Building on top of Rahul Agarwal's solution, along with some snippets I found at this link, here is a possible algorithm that should solve your problem.
You need to install fitz
and PyMuPDF
modules. You can do it by means of pip
.
The following code has been tested with Python 3.7.9 and PyMuPDF
1.16.14. Moreover, it is important to install fitz
BEFORE PyMuPDF
, otherwise it provides some weird error about a missing frontend module (no idea why). So here is how I install the modules:
pip3 install fitz
pip3 install PyMuPDF==1.16.14
And here is the Python 3 implementation:
import fitz
def get_text_percentage(file_name: str) -> float:
"""
Calculate the percentage of document that is covered by (searchable) text.
If the returned percentage of text is very low, the document is
most likely a scanned PDF
"""
total_page_area = 0.0
total_text_area = 0.0
doc = fitz.open(file_name)
for page_num, page in enumerate(doc):
total_page_area = total_page_area + abs(page.rect)
text_area = 0.0
for b in page.getTextBlocks():
r = fitz.Rect(b[:4]) # rectangle where block text appears
text_area = text_area + abs(r)
total_text_area = total_text_area + text_area
doc.close()
return total_text_area / total_page_area
if __name__ == "__main__":
text_perc = get_text_percentage("my.pdf")
print(text_perc)
if text_perc < 0.01:
print("fully scanned PDF - no relevant text")
else:
print("not fully scanned PDF - text is present")

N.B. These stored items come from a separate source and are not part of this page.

-- ==== Sys2Proof/Machine/YardOps.lean ====
section
/-! DEFINITION. Machine/YardOps.lean: the Yard's cells, references, queues and thresholds, what a port does with the frame
at the head of its queues, what a frame carries as it leaves, PAUSE, the forwarding database and the end of a link (R106–R147). -/

namespace Sys2Proof.Machine

/-- The number of cells of the Yard (R10). -/
def yardCells : Nat := 131072

/-- A 4-bit event counter, kind `k` of the statistics registers at `base`, counts once; at 15 it sets the page's STAT_SAT
(R113). -/
def State.nibble (base : Field) (sat : Field) (k : Nat) (s : State) : State :=
  let f : Field := ⟨base.key + 4 * (k / 8 % 2), 4 * (k % 8) + 3, 4 * (k % 8)⟩
  let v := s.rd f
  let s := s.wr f (Nat.min 15 (v + 1))
  if v = 14 then s.stick sat else s

/-- Event kind `k` of PORTp counts once (R113). -/
def State.portStat (p k : Nat) (s : State) : State :=
  s.nibble (F.PORT_STAT0 (0x10 + p)) (F.PORT_STICKY_STAT_SAT (0x10 + p)) k

/-- Event kind `k` of MGMT counts once (R150). -/
def State.mgmtStat (k : Nat) (s : State) : State := s.nibble F.YARD_MGMT_STAT0 F.YARD_STICKY_MGMT_STAT_SAT k

/-- Event kind `k` counts on a Yard port that has counters (R113, R150). -/
def State.yardStat (y k : Nat) (s : State) : State :=
  if y < 16 then s.portStat y k else if y = 22 then s.mgmtStat k else s

namespace State

/-- The port behind a Yard port number. -/
def port (s : State) (y : Nat) : PortSt := KV.getD s.ports y {}

/-- Change the state behind a port. -/
def modPort (s : State) (y : Nat) (f : PortSt → PortSt) : State := { s with ports := KV.put s.ports y (f (s.port y)) }

/-- The redundancy function of a front port: 0 none, 1 PRP, 2 HSR (R104). -/
def red (s : State) (p : Nat) : Nat := s.cfg (F.PORT_CFG_MODE_RED (0x10 + p))

/-- The LAN of a port of a PRP pair: 0 A, 1 B. -/
def lan (s : State) (p : Nat) : Nat := s.cfg (F.PORT_CFG_MODE_LAN (0x10 + p))

/-- Whether MACsec is on at a front port. -/
def secured (s : State) (p : Nat) : Bool := decide (p < 16) && s.cfgOn (F.PORT_CFG_MODE_MACSEC_EN (0x10 + p))

/-- Whether the link of a Yard port is up; host ports have none and are always up. -/
def linkUp (s : State) (y : Nat) : Bool :=
  if y < 16 then s.on (F.PORT_STATUS_LINK (0x10 + y))
  else if y < 18 then s.on (F.SLK_STATUS_LINK (0x10 + y))
  else if y = 22 then s.on F.YARD_STATUS_MGMT_LINK else true

/-- Whether a port counts as down for partial delivery: its link is down and no hold runs (R118). -/
def countsDown (s : State) (y : Nat) : Bool :=
  !s.linkUp y && !(decide (y < 16) && s.on (F.PORT_STATUS_HOLDING (0x10 + y)))

/-- What is queued at a Yard port. -/
def queued (s : State) (y : Nat) : List QEntry := KV.getD s.yard.queues y []

/-- F, the number of unused cells (R132). -/
def yardFree (s : State) : Nat := yardCells - s.yard.frames.foldl (fun n e => n + e.2.cells) 0

/-- Q(p, c): the cells of class c queued at a port (R132). -/
def yardDepth (s : State) (y c : Nat) : Nat :=
  (s.queued y).foldl (fun n e => if e.cls = c then n + e.cells else n) 0

/-- The cells queued in one egress queue of a port. -/
def queueDepth (s : State) (y q : Nat) : Nat :=
  (s.queued y).foldl (fun n e => if e.queue = q then n + e.cells else n) 0

/-- The cells held by frames received on a port (R112). -/
def inCells (s : State) (y : Nat) : Nat :=
  s.yard.frames.foldl (fun n e => if e.2.ingress = y then n + e.2.cells else n) 0

/-- F_c of a class (R132). -/
def usable (s : State) (c : Nat) : Nat :=
  if bitOf (s.cfg F.YARD_CFG_RESV_PROT) c then s.yardFree else s.yardFree - s.cfg F.YARD_CFG_RESV_CELLS

/-- Whether the threshold of a port and class admits a frame: Q(p, c) < α_c × F_c, α_c = 2^k (R132). -/
def admits (s : State) (y c : Nat) : Bool :=
  let k := toSigned 4 (s.cfg F.YARD_CFG_ALPHA / 2 ^ (4 * c) % 16)
  decide (s.yardDepth y c * 2 ^ (-k).toNat < s.usable c * 2 ^ k.toNat)

/-- F has changed from `was`: the low-water mark and BUF_LOW follow (R147). -/
def yardMark (was : Nat) (s : State) : State :=
  let f := s.yardFree
  let s := s.wr F.YARD_FREE_MIN (Nat.min (s.rd F.YARD_FREE_MIN) f)
  let low := s.cfg F.YARD_CFG_LOWMARK
  if f < low ∧ low ≤ was then s.stick F.YARD_STICKY_BUF_LOW else s

/-- The rate of a Yard port in Gb/s, at a front port by PORT_STATUS.SPEED (R123, R127). -/
def rate (s : State) (p : Nat) : Nat :=
  if p < 16 then match s.rd (F.PORT_STATUS_SPEED (0x10 + p)) with | 2 => 10 | 3 => 25 | _ => 1
  else if p = 22 then 1 else 100

/-- The time that `len` bytes take at a port, in 2⁻³² ns. -/
def wireTime (s : State) (p len : Nat) : Nat := len * 8 * 2 ^ 32 / s.rate p

/-- The local time, in 2⁻¹⁶ ns, at which the first of the `len` bytes that end now passed a port: the end of the start-of-frame delimiter
(R84; log entry 22). -/
def sfdStamp (s : State) (p len : Nat) : Nat := (s.time.clk - s.wireTime p len) / 2 ^ 16

/-! ### PAUSE -/

/-- A PAUSE frame leaves; `on` says whether the count still stands above PAUSE_LO (R112, R113, R123). -/
def sendPause (p quanta : Nat) (on : Bool) (s : State) : State :=
  let s := { s.portStat p 9 with out := s.out ++ [OutMsg.pause p quanta] }
  let s := s.modPort p (fun x => { x with pausing := on, pausedAt := s.now })
  s.wr (F.PORT_STATUS_PAUSING (0x10 + p)) (b2n (decide (quanta ≠ 0)))

/-- The cells held by the port's frames meet PAUSE_HI and PAUSE_LO (R112). -/
def pauseCheck (p : Nat) (s : State) : State :=
  if p < 16 ∧ s.cfgOn (F.PORT_CFG_PAUSE_TX_EN (0x10 + p)) then
    let n := s.inCells p
    if (s.port p).pausing then
      if n < s.cfg (F.PORT_CFG_PAUSE_LO (0x10 + p)) then s.sendPause p 0 false else s
    else if s.cfg (F.PORT_CFG_PAUSE_HI (0x10 + p)) ≤ n then
      s.sendPause p (s.cfg (F.PORT_CFG_PAUSE_QUANTA (0x10 + p))) true
    else s
  else s

/-! ### References -/

/-- One reference of a stored frame is released; its cells return at count 0 (R135). -/
def releaseRef (id : Nat) (s : State) : State :=
  match KV.get? s.yard.frames id with
  | none => s
  | some f =>
    if f.refs ≤ 1 then
      ({ s with yard := { s.yard with frames := KV.erase s.yard.frames id } } : State).pauseCheck f.ingress
    else { s with yard := { s.yard with frames := KV.put s.yard.frames id { f with refs := f.refs - 1 } } }

/-- The entries of a queue list that satisfy `p` are dropped: each counts TX_HOLD and releases its reference (R120). -/
def dropQueued (y : Nat) (p : QEntry → Bool) (s : State) : State :=
  let gone := (s.queued y).filter p
  let s := { s with yard := { s.yard with queues := KV.put s.yard.queues y ((s.queued y).filter (fun e => !p e)) } }
  gone.foldl (fun s e => (s.yardStat y 11).releaseRef e.frame) s

/-- The whole frame goes: every reference that is still queued is dropped; a copy on the wire keeps its own and ends with the complement of
its FCS, which counts as for a cut-through frame (R138, R146). -/
def dropFrame (id : Nat) (s : State) : State :=
  let onWire := (s.yard.wire.filter (fun e => e.2.frame == id)).length
  let qs := s.yard.queues.map (fun e => (e.1, e.2.filter (fun q => q.frame != id)))
  let ws := s.yard.wire.map (fun e => (e.1, if e.2.frame = id then { e.2 with bad := true } else e.2))
  let s := { s with yard := { s.yard with queues := qs, wire := ws } }
  match KV.get? s.yard.frames id with
  | none => s
  | some f =>
    if onWire = 0 then
      ({ s with yard := { s.yard with frames := KV.erase s.yard.frames id } } : State).pauseCheck f.ingress
    else
      (({ s with yard := { s.yard with
        frames := KV.put s.yard.frames id { f with refs := onWire } } } : State).yardStat f.ingress 0).stick F.YARD_STICKY_CT_STOMP

/-! ### The head of a port's queues -/

/-- The entry that strict priority sends next: of the highest queue, the oldest (R108, R109). -/
def headOf (es : List QEntry) : Option QEntry :=
  es.foldl (fun b e =>
    match b with
    | none => some e
    | some h => if h.queue < e.queue then some e else some h) none

/-- Whether a frame that waited through a link hold is discarded at the head of its queue (R119). -/
def stale (s : State) (y : Nat) (e : QEntry) : Bool :=
  e.drain &&
    (e.ptp == .sync || e.ptp == .event ||
      (e.etype == 0x88BA && decide (10 ^ 9 < (s.now - e.at_) * s.fs)) ||
      (e.etype == 0x88B8 && (s.queued y).any (fun o =>
        o.queue == e.queue && o.etype == 0x88B8 && o.src == e.src && o.appid == e.appid && decide (e.sqNum < o.sqNum))))

/-- The packet numbers of a suite: 2³², or 2⁶⁴ for XPN (R117). -/
def pnEnd (s : State) (p : Nat) : Nat := if s.cfg (F.PORT_CFG_MACSEC_SUITE (0x10 + p)) < 2 then 2 ^ 32 else 2 ^ 64

/-- Whether a frame may leave a MACsec port, taking a packet number; without a usable transmit SA it may not (R117). -/
def takePn (y : Nat) (s : State) : Bool × State :=
  if !s.secured y then (true, s)
  else
    match (s.port y).txSas with
    | [] => (false, s.portStat y 13)
    | sa :: rest =>
      if s.pnEnd y ≤ sa.pn then (false, (s.portStat y 13).stick (F.PORT_STICKY_PN_EXHAUSTED (0x10 + y)))
      else
        let s := s.modPort y (fun x => { x with txSas := { sa with pn := sa.pn + 1 } :: rest })
        (true, if s.pnEnd y - 2 ^ 20 ≤ sa.pn + 1 then s.stick (F.PORT_STICKY_PN_NEAR (0x10 + y)) else s)

/-- The SecTAG of the next frame that a port sends: that of the transmit SA in use (R115). -/
def nextSec (s : State) (y : Nat) : Option SecOut :=
  if s.secured y then
    (s.port y).txSas.head?.map (fun a => ⟨a.sci, a.an, a.pn, s.cfgOn (F.PORT_CFG_MACSEC_CONF (0x10 + y))⟩)
  else none

/-- An entry leaves the queue list of a port. -/
def unqueue (y : Nat) (e : QEntry) (s : State) : State :=
  { s with yard := { s.yard with queues := KV.put s.yard.queues y ((s.queued y).erase e) } }

/-- A free port starts on the head of its queues: a stale frame counts TX_HOLD, a frame whose cells carry an uncorrectable
error is discarded, a frame without a packet number is dropped, and the next one is judged (R109, R117, R119, R146). -/
def kickN : Nat → Nat → State → State
  | 0, _, s => s
  | n + 1, y, s =>
    match headOf (s.queued y) with
    | none => s
    | some e =>
      let err := (KV.get? s.yard.frames e.frame).elim 0 (·.err)
      if s.stale y e then kickN n y (((s.unqueue y e).yardStat y 11).releaseRef e.frame)
      else if err = 2 then kickN n y ((s.dropFrame e.frame).stick F.YARD_STICKY_CELL_UE)
      else
        let s := s.unqueue y e
        let s := if err = 1 then s.stick F.YARD_STICKY_CELL_CE else s
        let e := { e with sec := s.nextSec y }
        match s.takePn y with
        | (false, s) => kickN n y (s.releaseRef e.frame)
        | (true, s) => { s with yard := { s.yard with wire := KV.put s.yard.wire y e } }

/-- The port sends, when its link is up, it is not paused and it sends nothing yet. -/
def kick (y : Nat) (s : State) : State :=
  let was := s.yardFree
  if s.linkUp y && !(decide (y < 16) && s.on (F.PORT_STATUS_PAUSED (0x10 + y))) && (KV.get? s.yard.wire y).isNone then
    (kickN ((s.queued y).length + 1) y s).yardMark was
  else s

/-! ### Storing a frame -/

/-- The number of cells of a frame of `len` bytes (R129). -/
def cellsOf (len : Nat) : Nat := (len + 255) / 256

/-- A target that does not take its reference says so (R135). -/
def refuseTarget (y : Nat) (s : State) : State :=
  if y < 16 then (s.portStat y 10).stick (F.PORT_STICKY_TX_DROP (0x10 + y))
  else if 18 ≤ y ∧ y ≤ 21 then s.stick F.YARD_STICKY_HP_DROP
  else s.yardStat y 10

/-- Whether the egress of a frame at a front port starts before its end has arrived (R136). -/
def cutThrough (s : State) (p y : Nat) : Bool :=
  decide (p < 16) && decide (y < 16) && s.linkUp y &&
  s.rd (F.PORT_STATUS_SPEED (0x10 + p)) == s.rd (F.PORT_STATUS_SPEED (0x10 + y)) &&
  (s.queued y).isEmpty && (KV.get? s.yard.wire y).isNone &&
  !s.on (F.PORT_STATUS_PAUSED (0x10 + y)) && !s.on (F.PORT_EXP_CT_CT_DIS (0x10 + y)) && !s.on F.YARD_EXP_CT_DIS &&
  !s.secured p && !s.secured y && !((s.red p == 2 || s.red y == 2) && y / 2 != p / 2)

/-- The copies that have started in cut-through when their frame goes stay on their wires to end with the complement of their FCS; the frame
keeps no cell (R138; log entry 22). -/
def stomp (ys : List Nat) (entry : Nat → QEntry) (s : State) : State :=
  if ys.isEmpty then s
  else
    let id := s.yard.nextId
    let s := { s with yard := { s.yard with
      nextId := id + 1, wire := ys.foldl (fun w y => KV.put w y { entry y with frame := id, bad := true }) s.yard.wire } }
    s.stick F.YARD_STICKY_CT_STOMP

Although this answers your question (i.e. distinguish between fully scanned and full/partial textual PDFs), this solution is not able to distinguish between full-textual PDFs and scanned PDFs that also have text within them (e.g. this is the case for scanned PDFs processed by OCR sofware - such as pdfsandwich or Adobe Acrobat - that adds "invisible" text blocks on top of the image, so that you can select the text).